[[ RECORD EXCERPTS open ]]

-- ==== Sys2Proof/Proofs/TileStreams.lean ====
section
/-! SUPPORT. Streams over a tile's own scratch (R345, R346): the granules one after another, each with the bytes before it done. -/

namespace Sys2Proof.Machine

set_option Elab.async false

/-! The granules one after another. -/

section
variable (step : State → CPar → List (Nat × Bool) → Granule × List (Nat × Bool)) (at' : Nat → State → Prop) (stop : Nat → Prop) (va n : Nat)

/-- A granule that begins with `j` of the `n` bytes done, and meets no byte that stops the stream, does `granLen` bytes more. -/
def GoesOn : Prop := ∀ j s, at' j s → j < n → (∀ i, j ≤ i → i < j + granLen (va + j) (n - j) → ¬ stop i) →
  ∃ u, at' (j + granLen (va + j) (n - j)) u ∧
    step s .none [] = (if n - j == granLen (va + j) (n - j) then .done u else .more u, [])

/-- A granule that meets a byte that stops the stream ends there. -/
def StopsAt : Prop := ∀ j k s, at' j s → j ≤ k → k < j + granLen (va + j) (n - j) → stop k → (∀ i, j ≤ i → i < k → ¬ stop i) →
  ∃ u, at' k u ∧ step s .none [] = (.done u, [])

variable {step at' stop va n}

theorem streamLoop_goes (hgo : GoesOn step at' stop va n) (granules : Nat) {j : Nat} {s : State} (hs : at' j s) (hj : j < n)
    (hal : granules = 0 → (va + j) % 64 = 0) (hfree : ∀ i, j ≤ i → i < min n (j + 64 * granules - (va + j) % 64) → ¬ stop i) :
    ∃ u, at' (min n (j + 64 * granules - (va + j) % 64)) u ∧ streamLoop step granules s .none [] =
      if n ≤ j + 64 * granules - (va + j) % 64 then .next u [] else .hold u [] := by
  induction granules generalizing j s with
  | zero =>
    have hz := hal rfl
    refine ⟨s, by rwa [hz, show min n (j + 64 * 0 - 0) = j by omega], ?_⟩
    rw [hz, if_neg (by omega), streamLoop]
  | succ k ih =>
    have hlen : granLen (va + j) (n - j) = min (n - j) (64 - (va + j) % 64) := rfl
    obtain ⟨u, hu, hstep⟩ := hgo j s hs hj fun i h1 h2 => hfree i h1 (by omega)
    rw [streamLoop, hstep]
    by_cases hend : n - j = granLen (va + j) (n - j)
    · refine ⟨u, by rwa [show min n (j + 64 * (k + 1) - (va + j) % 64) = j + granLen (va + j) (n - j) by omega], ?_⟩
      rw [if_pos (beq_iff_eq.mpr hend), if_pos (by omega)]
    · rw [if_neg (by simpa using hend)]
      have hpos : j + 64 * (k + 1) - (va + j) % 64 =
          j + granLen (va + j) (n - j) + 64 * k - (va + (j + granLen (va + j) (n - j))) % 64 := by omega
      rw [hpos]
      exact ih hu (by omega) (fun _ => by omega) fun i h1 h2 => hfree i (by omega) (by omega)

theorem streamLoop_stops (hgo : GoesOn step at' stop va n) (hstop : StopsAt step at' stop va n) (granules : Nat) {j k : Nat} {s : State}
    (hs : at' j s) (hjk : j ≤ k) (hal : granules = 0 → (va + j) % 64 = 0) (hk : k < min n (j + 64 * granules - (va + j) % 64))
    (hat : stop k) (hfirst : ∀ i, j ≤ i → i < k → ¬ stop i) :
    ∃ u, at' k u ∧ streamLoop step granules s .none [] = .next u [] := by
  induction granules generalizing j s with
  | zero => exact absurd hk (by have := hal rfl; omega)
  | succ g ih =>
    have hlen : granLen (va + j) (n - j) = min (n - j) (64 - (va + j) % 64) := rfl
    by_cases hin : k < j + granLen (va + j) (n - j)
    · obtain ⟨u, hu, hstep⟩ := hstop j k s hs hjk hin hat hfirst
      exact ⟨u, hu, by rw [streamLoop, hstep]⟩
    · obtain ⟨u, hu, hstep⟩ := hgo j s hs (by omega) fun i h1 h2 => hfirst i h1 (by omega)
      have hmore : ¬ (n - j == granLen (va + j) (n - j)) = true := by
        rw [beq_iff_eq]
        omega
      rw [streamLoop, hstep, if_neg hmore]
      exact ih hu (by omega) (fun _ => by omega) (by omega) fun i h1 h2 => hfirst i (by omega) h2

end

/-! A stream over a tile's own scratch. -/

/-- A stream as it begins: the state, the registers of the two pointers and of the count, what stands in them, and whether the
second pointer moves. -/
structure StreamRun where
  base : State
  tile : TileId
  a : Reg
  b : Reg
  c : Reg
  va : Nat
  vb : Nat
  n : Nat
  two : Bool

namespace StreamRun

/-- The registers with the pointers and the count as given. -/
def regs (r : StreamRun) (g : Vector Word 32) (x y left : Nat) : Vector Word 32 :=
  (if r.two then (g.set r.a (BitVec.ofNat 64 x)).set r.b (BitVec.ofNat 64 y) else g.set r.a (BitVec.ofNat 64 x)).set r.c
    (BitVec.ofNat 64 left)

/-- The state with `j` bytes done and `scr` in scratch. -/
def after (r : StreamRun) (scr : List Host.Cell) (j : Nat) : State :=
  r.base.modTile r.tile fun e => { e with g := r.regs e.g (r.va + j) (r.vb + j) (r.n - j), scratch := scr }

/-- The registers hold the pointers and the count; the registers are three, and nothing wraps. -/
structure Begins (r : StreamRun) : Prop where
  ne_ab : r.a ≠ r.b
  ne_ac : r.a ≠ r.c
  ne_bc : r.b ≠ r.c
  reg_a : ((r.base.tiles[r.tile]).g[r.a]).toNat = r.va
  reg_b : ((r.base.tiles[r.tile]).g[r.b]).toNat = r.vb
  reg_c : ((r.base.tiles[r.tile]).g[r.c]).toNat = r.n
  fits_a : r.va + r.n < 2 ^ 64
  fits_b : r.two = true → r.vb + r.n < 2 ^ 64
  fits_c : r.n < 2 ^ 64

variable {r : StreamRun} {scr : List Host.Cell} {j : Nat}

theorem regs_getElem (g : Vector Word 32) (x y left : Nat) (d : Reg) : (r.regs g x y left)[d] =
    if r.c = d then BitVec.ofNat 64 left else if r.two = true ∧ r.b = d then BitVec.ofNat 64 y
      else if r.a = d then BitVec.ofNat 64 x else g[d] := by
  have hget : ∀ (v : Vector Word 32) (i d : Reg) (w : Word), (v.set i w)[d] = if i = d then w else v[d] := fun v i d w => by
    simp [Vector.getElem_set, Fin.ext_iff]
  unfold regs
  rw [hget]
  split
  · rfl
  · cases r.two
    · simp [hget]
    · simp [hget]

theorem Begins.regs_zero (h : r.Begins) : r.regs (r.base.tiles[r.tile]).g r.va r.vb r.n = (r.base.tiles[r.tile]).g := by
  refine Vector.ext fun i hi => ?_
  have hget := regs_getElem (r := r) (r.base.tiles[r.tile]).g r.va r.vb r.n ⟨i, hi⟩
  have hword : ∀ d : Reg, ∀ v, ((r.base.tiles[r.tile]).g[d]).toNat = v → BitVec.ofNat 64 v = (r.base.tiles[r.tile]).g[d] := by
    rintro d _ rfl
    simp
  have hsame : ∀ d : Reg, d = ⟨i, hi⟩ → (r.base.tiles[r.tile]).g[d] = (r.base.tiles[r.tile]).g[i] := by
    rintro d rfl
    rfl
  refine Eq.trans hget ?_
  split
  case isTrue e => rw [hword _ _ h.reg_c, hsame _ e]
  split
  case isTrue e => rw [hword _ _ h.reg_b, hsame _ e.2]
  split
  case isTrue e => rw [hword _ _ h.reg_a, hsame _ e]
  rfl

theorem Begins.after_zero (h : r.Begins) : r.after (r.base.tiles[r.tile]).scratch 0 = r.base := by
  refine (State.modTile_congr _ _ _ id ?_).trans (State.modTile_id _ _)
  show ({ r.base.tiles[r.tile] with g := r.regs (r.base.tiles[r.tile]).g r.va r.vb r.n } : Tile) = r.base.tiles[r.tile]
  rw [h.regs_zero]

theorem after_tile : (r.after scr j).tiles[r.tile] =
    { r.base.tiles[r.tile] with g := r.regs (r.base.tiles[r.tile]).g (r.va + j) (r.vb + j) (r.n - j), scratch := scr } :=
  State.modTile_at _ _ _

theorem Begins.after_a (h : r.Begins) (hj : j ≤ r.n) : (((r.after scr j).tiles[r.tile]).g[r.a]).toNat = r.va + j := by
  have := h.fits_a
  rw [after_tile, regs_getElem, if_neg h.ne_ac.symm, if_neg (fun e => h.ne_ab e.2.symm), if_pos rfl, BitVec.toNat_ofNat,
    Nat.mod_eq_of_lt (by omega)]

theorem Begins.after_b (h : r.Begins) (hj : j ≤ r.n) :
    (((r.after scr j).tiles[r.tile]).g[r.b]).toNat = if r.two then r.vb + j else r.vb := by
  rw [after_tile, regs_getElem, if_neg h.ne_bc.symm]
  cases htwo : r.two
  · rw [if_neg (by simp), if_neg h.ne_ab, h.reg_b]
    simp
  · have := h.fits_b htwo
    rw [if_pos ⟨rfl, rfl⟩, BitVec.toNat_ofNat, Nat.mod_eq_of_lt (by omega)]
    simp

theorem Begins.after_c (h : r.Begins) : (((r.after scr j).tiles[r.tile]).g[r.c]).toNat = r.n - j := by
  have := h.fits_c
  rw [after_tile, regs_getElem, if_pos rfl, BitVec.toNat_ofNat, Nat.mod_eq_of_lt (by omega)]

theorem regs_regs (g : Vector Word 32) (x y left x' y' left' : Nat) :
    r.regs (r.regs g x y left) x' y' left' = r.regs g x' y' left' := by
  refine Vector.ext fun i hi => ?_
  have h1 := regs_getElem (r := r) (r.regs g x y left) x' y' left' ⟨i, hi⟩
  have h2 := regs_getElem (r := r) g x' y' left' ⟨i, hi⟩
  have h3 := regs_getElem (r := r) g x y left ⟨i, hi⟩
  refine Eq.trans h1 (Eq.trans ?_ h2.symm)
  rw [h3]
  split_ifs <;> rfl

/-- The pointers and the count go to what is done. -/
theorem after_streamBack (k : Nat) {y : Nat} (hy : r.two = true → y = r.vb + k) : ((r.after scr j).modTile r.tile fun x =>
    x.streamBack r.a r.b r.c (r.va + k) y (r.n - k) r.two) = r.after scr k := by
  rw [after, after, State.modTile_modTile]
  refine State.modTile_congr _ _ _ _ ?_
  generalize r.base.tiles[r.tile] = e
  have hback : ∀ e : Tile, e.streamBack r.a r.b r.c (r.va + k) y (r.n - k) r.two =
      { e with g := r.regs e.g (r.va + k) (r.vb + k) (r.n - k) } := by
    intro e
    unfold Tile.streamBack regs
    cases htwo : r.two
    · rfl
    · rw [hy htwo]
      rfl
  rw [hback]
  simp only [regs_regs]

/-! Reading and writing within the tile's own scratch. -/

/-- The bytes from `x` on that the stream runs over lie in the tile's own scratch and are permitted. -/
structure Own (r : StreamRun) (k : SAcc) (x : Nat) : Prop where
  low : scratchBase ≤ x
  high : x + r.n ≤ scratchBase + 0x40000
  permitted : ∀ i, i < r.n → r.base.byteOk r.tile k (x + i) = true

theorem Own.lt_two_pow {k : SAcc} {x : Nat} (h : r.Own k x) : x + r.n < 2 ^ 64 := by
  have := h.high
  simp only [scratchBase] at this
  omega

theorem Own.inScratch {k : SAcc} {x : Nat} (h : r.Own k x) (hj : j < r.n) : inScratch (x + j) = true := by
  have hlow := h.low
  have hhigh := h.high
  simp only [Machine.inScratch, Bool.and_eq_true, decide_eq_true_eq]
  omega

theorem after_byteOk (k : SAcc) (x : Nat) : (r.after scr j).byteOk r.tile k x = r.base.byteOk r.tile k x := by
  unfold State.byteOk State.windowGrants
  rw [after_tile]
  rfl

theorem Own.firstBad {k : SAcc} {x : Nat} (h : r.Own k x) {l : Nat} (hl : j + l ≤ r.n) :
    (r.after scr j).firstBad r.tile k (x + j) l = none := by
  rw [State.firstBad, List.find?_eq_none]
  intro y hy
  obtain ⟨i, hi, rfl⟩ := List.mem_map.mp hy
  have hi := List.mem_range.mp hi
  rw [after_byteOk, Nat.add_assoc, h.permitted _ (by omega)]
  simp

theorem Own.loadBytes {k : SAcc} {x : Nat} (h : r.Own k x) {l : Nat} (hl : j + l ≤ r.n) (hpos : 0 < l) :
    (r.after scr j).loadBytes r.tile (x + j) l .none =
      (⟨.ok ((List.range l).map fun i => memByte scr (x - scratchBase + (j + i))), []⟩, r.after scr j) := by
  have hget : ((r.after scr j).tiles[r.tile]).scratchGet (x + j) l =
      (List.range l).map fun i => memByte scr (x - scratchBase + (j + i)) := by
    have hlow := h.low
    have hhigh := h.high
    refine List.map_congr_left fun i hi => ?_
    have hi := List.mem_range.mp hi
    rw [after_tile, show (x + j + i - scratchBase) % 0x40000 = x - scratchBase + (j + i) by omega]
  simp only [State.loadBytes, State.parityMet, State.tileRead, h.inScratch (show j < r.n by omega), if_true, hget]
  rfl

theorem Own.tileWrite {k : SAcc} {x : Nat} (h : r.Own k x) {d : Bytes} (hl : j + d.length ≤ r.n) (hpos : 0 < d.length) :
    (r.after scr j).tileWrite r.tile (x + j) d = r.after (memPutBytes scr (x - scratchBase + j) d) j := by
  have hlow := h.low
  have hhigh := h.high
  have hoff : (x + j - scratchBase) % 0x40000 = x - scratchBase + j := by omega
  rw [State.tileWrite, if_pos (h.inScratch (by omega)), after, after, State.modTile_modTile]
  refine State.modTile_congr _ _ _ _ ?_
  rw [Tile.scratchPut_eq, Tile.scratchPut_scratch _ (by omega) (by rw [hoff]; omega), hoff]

[[ RECORD EXCERPTS closed ]]

- _TASK TO CARRY OUT_: From the first line of the data above to the line containing "step s .none [] = (if", repeat everything exactly and add nothing.

- _RESULT FOR THIS TASK_:
-- ==== Sys2Proof/Proofs/TileStreams.lean ====
section
/-! SUPPORT. Streams over a tile's own scratch (R345, R346): the granules one after another, each with the bytes before it done. -/

namespace Sys2Proof.Machine

set_option Elab.async false

/-! The granules one after another. -/

section
variable (step : State → CPar → List (Nat × Bool) → Granule × List (Nat × Bool)) (at' : Nat → State → Prop) (stop : Nat → Prop) (va n : Nat)

/-- A granule that begins with `j` of the `n` bytes done, and meets no byte that stops the stream, does `granLen` bytes more. -/
def GoesOn : Prop := ∀ j s, at' j s → j < n → (∀ i, j ≤ i → i < j + granLen (va + j) (n - j) → ¬ stop i) →
  ∃ u, at' (j + granLen (va + j) (n - j)) u ∧
    step s .none [] = (if n - j == granLen (va + j) (n - j) then .done u else .more u, [])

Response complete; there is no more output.